=== Assignment ===
Copy each line of the listing below where the word "gives" turns up.

=== Records supplied ===
-- ==== Sys2Proof/Machine/Flags.lean ====
section
/-! DEFINITION. The computed check fields and status flags that records and frames carry: the CRC-32 and CRC-32C check values (R570, R630, R657), saturation and wrap of counter fields, and modulo comparisons of sequence numbers (R570). -/

namespace Sys2Proof.Machine

/-- The reflected polynomial of CRC-32 (IEEE 802.3) and of CRC-32C (R630). -/
def polyIeee : Nat := 0xEDB88320
def polyC : Nat := 0x82F63B78

/-- One bit of a reflected CRC. -/
def crcBit (poly c : Nat) : Nat := if c % 2 = 1 then (c / 2) ^^^ poly else c / 2

/-- One byte into a running CRC value. -/
def crcByte (poly run : Nat) (b : Byte) : Nat :=
  let c := run ^^^ b.toNat
  crcBit poly (crcBit poly (crcBit poly (crcBit poly (crcBit poly (crcBit poly (crcBit poly (crcBit poly c)))))))

/-- A byte string into a running CRC value. -/
def crcBytes (poly run : Nat) (bs : List Byte) : Nat := bs.foldl (crcByte poly) run

/-- The check value of a byte string: initial value all ones, final XOR all ones (R631). -/
def crcOf (poly : Nat) (bs : List Byte) : Nat := crcBytes poly 0xFFFFFFFF bs ^^^ 0xFFFFFFFF

/-- `a` comes before `b` in a sequence that wraps modulo 2^32 (R570). -/
def seqLt (a b : Nat) : Bool := decide (a % 2 ^ 32 ≠ b % 2 ^ 32) && decide ((b + 2 ^ 32 - a % 2 ^ 32) % 2 ^ 32 < 2 ^ 31)

/-- The sum of a field of `w` bits that wraps. -/
def wrapAdd (w a b : Nat) : Nat := (a + b) % 2 ^ w

end Sys2Proof.Machine
end

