-- ==== Sys2Proof/Machine/Access.lean ====
section
/-! DEFINITION. Register accesses (R163 to R179, R694, R696): which accesses reach a register, the aliases, and the masked writes. -/

namespace Sys2Proof.Machine

/-- The value that an alias write of `v` gives a word that reads as `old` (R167). -/
def aliasWord (al : BitVec 2) (old v : W32) : W32 :=
  if al = 0 then v else if al = 1 then old ||| v else if al = 2 then old &&& ~~~v else old ^^^ v

/-- The low half that a write gives an MW register (R10, R168). -/
def maskedWord (al : BitVec 2) (old v : W32) : W32 :=
  if al = 0 then
    let m := v >>> 16
    ((old &&& ~~~m) ||| (v &&& m)) &&& 0xFFFF#32
  else aliasWord al old (v &&& 0xFFFF#32) &&& 0xFFFF#32

/-- A word with the bits of a mask taken from another. -/
def mergeBits (mask : Nat) (old new : W32) : W32 :=
  (old &&& ~~~BitVec.ofNat 32 mask) ||| (new &&& BitVec.ofNat 32 mask)

/-- The new value of an RW or MW word under a write (R10, R12, R167, R168). -/
def writtenWord (kind : RegKind) (wmask : Nat) (al : BitVec 2) (old v : W32) : W32 :=
  match kind with
  | .mw => mergeBits wmask old (maskedWord al old v)
  | .rw => mergeBits wmask old (aliasWord al old v)
  | .ro => old

/-- A write that the block refuses is counted, with a HOSTPROTO fault at F0 (R165, R179). -/
def State.refuseAccess (s : State) (f : RF) (info : Nat) : State := (s.bump f).hostProto 4 info

/-- A management request is answered (R694). -/
def State.answer (s : State) (a : Acc) : State := match a.port with | .mgmt => s.emit (.mgmtData 0 []) | .host => s

/-- Carry out a register write that reaches its page: a management request waits for the island clock, a Leaf's window takes no process identifier, and a write with partial byte enables is discarded. -/
def State.regAccess (s : State) (i : Instr) (a : Acc) (page : Nat) (body : State → State) : State :=
  match a.port with
  | .mgmt =>
    if s.mgmtHolds then s.holdMgmt i else (body s).answer a
  | .host =>
    if !s.build.isHub && a.pasid.isSome then s.refuseAccess Reg.HIF_ERR_UNMAPPED page
    else if !a.full then s.refuseAccess Reg.HIF_ERR_PARTIAL 0
    else body s

/-- The word a write gives an MW register whose stored bits `wmask` names. -/
def State.mwWrite (s : State) (key wmask : Nat) (a : Acc) (v : W32) : W32 := writtenWord .mw wmask a.bitAlias (s.regGet key) v
def State.rwWrite (s : State) (key wmask : Nat) (a : Acc) (v : W32) : W32 := writtenWord .rw wmask a.bitAlias (s.regGet key) v

/-! ### 64-bit RW registers (R171) -/

/-- The staged low word of a 64-bit RW register. -/
def State.stagedLow (s : State) (low : Nat) : W32 := (Tab.get s.staged low).getD (s.regGet low)
/-- A write of the low word changes the staged low word alone. -/
def State.writeLow (s : State) (low wmask : Nat) (a : Acc) (v : W32) : State :=
  { s with staged := Tab.set s.staged low (writtenWord .rw wmask a.bitAlias (s.stagedLow low) v) }
/-- A write of the high word gives the register its value: that word joined with the staged low word. -/
def State.writeHigh (s : State) (low wmask : Nat) (a : Acc) (v : W32) : State :=
  let s1 := (s.regSet low (s.stagedLow low)).regSet (low + 4) (s.rwWrite (low + 4) wmask a v)
  { s1 with staged := Tab.del s1.staged low }

/-! ### Reads -/

/-- Carry out a register read that reaches its page: on a Leaf one that carries a process identifier reads 0 (R179). -/
def State.readAccess (s : State) (i : Instr) (a : Acc) (page : Nat) (body : State → State) : State :=
  match a.port with
  | .mgmt => if s.mgmtHolds then s.holdMgmt i else body s
  | .host => if !s.build.isHub && a.pasid.isSome then (s.refuseAccess Reg.HIF_ERR_UNMAPPED page).readOut .host 0 else body s

end Sys2Proof.Machine
end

=== Written solution ===
/-- The value that an alias write of `v` gives a word that reads as `old` (R167). -/
/-- The low half that a write gives an MW register (R10, R168). -/
/-- The word a write gives an MW register whose stored bits `wmask` names. -/
/-- A write of the high word gives the register its value: that word joined with the staged low word. -/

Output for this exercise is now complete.